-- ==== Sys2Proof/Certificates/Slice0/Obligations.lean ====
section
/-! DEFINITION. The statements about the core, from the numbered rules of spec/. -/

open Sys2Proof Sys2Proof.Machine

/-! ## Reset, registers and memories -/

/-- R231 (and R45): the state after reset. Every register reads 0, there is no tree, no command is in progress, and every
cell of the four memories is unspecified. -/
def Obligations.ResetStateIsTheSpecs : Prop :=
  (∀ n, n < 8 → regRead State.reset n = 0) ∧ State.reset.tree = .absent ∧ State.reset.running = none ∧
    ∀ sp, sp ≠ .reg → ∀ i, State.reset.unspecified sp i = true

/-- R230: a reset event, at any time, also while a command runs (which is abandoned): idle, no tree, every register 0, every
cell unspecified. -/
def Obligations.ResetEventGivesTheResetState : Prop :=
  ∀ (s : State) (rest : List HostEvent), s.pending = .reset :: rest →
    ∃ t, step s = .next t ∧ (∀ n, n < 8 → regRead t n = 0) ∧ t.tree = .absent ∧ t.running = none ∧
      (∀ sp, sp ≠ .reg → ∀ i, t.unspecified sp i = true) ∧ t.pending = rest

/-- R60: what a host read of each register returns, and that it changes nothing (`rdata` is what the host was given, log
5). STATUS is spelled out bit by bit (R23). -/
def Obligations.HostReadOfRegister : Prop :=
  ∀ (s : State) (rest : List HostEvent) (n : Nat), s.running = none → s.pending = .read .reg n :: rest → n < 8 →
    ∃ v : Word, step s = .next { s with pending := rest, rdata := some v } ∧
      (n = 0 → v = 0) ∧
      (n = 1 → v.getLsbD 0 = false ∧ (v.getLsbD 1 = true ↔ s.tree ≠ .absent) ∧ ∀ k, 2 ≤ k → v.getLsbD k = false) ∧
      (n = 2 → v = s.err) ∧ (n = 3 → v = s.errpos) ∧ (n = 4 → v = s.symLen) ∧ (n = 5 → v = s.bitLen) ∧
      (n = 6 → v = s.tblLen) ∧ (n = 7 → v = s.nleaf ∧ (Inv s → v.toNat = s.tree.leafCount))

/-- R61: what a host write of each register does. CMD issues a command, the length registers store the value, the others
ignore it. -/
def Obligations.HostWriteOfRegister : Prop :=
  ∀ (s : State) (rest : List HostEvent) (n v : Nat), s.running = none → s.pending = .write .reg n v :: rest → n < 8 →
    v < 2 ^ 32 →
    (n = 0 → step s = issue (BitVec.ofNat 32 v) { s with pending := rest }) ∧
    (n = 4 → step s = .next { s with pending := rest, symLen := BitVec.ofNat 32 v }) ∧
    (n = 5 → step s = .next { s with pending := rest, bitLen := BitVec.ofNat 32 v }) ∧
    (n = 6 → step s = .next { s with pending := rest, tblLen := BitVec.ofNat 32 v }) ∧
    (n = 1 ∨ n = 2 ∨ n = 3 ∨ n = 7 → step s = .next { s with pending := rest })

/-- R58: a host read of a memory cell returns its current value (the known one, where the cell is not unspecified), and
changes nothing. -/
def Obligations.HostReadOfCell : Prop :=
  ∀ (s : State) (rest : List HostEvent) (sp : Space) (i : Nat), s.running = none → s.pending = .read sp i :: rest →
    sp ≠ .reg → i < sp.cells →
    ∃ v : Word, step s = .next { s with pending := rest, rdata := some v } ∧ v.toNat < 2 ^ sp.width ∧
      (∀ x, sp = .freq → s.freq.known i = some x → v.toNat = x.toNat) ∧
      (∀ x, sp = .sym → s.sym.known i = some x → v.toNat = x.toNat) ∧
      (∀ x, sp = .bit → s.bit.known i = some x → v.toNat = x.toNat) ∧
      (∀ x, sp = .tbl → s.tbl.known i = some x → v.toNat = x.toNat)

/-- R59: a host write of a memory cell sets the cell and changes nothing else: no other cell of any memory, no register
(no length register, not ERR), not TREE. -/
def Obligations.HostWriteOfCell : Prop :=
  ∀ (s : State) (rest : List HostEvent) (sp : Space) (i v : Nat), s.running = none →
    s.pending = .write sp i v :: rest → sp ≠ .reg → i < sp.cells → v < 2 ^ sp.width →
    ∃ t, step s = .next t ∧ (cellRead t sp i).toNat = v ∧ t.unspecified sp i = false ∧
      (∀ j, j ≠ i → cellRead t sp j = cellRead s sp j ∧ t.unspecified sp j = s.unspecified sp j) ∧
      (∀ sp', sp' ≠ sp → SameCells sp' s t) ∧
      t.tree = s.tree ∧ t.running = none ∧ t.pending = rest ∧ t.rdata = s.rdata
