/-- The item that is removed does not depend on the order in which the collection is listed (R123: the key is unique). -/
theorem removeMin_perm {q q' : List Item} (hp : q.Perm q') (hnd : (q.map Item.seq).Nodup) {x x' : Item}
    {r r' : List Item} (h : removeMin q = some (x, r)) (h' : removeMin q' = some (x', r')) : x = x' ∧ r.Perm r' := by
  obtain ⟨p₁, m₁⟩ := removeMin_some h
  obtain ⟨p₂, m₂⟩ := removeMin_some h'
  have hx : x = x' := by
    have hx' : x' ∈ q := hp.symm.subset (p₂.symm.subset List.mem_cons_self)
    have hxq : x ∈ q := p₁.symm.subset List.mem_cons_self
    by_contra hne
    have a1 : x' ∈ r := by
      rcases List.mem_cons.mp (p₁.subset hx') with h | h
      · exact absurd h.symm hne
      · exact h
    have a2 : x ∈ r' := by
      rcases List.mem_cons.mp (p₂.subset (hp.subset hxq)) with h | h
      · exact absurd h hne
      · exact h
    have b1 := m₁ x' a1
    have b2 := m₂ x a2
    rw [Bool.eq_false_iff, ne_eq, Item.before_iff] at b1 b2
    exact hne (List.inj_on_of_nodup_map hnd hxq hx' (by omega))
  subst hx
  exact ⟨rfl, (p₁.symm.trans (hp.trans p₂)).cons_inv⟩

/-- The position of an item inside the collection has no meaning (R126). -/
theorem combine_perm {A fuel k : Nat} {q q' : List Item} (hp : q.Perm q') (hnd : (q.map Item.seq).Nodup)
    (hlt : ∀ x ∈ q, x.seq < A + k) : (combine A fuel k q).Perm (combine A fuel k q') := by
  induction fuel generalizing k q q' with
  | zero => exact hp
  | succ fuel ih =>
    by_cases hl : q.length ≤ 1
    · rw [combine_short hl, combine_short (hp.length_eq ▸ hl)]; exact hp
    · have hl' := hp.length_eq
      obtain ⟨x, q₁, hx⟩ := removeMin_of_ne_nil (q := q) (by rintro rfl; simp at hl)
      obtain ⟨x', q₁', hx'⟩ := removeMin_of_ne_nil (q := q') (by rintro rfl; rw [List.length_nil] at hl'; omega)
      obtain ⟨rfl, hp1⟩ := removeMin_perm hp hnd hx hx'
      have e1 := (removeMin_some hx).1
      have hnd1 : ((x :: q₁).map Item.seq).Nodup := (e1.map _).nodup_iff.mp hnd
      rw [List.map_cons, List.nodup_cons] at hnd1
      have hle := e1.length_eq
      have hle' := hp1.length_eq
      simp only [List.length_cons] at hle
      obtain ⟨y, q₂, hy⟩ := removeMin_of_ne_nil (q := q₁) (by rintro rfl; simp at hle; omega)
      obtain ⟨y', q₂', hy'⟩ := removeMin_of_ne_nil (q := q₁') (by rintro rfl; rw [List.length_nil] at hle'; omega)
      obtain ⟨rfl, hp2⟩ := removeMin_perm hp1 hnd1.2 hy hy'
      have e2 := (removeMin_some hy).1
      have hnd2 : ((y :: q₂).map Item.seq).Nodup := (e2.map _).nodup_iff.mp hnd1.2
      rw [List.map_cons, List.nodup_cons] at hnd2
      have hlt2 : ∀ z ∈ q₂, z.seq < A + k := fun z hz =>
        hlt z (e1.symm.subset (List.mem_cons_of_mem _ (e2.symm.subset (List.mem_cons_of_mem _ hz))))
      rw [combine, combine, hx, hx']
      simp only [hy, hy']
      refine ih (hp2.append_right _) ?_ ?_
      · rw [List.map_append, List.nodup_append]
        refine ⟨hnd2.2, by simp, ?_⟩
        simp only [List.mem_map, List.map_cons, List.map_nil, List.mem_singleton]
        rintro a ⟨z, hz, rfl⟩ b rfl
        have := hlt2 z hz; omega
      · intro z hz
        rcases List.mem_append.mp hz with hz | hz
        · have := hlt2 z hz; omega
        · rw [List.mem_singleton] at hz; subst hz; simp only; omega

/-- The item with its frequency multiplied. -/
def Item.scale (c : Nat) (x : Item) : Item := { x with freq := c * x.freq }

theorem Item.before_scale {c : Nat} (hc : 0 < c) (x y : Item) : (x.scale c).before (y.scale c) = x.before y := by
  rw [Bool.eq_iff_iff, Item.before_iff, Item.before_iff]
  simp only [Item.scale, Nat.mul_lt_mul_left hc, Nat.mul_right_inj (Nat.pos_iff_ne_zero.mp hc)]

★ ★ ★ ★ ★ ★ ★

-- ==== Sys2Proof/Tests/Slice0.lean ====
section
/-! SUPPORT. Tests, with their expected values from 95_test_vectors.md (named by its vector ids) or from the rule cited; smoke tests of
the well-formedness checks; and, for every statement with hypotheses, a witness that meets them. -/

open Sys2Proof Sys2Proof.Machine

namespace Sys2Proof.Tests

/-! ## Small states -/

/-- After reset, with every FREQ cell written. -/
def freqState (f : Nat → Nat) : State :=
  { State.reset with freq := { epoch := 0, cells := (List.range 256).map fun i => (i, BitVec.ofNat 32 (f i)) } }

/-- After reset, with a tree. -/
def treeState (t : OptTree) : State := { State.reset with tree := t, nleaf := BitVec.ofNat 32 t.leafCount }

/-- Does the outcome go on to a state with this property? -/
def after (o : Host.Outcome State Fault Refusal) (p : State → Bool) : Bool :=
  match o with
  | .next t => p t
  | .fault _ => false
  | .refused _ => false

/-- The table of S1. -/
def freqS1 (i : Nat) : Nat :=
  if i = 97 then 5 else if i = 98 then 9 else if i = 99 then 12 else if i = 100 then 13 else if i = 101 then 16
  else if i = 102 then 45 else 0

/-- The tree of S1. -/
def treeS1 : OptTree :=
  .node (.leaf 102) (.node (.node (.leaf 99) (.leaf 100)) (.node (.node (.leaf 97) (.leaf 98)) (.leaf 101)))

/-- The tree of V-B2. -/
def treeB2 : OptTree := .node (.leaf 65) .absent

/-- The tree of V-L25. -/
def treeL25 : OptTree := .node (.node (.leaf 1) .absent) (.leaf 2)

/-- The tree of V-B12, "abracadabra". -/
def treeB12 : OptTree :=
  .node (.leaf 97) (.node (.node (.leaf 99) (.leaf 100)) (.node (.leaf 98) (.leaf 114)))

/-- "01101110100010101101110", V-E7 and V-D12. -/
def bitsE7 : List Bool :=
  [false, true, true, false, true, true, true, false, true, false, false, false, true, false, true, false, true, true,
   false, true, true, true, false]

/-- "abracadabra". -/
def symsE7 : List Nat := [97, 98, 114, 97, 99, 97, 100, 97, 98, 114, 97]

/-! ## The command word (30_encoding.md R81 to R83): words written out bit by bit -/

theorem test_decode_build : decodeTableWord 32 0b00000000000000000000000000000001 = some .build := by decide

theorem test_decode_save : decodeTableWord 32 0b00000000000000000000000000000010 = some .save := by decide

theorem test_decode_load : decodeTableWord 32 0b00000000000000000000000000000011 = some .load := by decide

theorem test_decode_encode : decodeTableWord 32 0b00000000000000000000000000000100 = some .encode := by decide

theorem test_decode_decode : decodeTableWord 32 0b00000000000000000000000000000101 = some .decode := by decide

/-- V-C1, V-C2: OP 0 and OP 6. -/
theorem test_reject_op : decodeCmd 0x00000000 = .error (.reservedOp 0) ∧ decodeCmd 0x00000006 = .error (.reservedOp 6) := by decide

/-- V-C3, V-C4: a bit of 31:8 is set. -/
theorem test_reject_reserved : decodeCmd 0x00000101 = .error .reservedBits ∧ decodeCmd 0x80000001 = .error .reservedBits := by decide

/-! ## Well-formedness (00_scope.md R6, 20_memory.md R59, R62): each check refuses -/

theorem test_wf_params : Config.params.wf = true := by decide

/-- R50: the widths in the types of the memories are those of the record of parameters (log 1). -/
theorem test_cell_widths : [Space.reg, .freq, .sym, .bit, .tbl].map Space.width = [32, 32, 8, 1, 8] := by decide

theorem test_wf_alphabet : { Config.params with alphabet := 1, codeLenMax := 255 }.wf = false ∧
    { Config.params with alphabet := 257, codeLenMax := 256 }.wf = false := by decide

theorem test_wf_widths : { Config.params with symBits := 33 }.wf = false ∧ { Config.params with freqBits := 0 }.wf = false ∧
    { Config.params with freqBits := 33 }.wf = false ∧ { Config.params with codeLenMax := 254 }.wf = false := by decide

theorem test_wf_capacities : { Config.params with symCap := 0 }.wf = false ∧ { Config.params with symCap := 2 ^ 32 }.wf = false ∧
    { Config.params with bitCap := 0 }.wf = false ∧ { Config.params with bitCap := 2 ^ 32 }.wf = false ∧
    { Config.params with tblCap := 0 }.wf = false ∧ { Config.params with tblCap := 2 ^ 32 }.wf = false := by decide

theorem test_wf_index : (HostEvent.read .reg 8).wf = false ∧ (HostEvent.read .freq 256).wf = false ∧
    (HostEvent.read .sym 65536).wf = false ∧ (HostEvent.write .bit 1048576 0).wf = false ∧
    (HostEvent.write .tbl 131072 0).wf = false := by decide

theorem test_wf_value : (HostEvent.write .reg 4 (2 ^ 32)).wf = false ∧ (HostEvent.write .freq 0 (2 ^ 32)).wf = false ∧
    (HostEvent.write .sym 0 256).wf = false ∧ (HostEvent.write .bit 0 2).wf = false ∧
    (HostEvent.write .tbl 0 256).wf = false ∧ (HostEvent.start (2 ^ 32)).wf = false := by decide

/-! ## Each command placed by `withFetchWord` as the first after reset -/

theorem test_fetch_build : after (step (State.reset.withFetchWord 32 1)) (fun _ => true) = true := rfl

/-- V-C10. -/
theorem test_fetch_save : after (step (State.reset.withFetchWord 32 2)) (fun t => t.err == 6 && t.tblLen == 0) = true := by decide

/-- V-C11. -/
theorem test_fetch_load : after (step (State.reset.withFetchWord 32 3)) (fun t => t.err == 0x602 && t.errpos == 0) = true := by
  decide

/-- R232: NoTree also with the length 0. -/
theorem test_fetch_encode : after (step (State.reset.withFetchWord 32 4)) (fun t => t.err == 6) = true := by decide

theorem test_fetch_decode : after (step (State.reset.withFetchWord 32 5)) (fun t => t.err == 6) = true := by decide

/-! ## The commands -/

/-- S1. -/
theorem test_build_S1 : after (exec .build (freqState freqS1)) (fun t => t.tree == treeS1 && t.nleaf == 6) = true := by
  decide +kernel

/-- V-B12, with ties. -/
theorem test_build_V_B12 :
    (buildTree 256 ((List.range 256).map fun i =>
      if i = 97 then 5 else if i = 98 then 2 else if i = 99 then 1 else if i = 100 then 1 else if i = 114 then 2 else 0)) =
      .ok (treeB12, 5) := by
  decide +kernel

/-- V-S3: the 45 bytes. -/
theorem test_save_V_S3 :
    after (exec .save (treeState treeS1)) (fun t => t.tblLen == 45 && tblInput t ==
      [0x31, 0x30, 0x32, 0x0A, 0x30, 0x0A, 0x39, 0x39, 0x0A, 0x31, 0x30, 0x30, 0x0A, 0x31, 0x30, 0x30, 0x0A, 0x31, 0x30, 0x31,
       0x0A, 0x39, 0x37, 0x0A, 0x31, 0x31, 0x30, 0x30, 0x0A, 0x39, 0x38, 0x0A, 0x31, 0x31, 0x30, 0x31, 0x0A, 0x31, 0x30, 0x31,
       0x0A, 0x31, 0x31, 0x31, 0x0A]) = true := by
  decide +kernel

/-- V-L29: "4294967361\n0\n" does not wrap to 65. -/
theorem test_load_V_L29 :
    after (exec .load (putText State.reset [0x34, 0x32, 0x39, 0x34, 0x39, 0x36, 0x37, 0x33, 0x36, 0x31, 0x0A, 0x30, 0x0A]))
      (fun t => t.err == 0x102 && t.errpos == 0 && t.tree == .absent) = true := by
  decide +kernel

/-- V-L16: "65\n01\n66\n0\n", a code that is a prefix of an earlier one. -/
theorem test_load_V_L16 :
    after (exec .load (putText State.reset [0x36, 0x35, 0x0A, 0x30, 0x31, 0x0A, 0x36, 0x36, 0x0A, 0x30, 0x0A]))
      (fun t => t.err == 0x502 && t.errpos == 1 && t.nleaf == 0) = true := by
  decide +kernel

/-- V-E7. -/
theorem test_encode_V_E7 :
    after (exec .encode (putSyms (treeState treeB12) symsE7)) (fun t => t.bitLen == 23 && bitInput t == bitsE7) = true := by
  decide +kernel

★ ★ ★ ★ ★ ★ ★

§ Work instruction: With the line holding "bit by bit -/" as the first and the line holding "theorem test_decode_encode : decodeTableWord" as the last, please transcribe exactly the lines of the material above in that range and nothing else.

§ Answer for this exercise:
/-! ## The command word (30_encoding.md R81 to R83): words written out bit by bit -/

theorem test_decode_build : decodeTableWord 32 0b00000000000000000000000000000001 = some .build := by decide

theorem test_decode_save : decodeTableWord 32 0b00000000000000000000000000000010 = some .save := by decide

theorem test_decode_load : decodeTableWord 32 0b00000000000000000000000000000011 = some .load := by decide

theorem test_decode_encode : decodeTableWord 32 0b00000000000000000000000000000100 = some .encode := by decide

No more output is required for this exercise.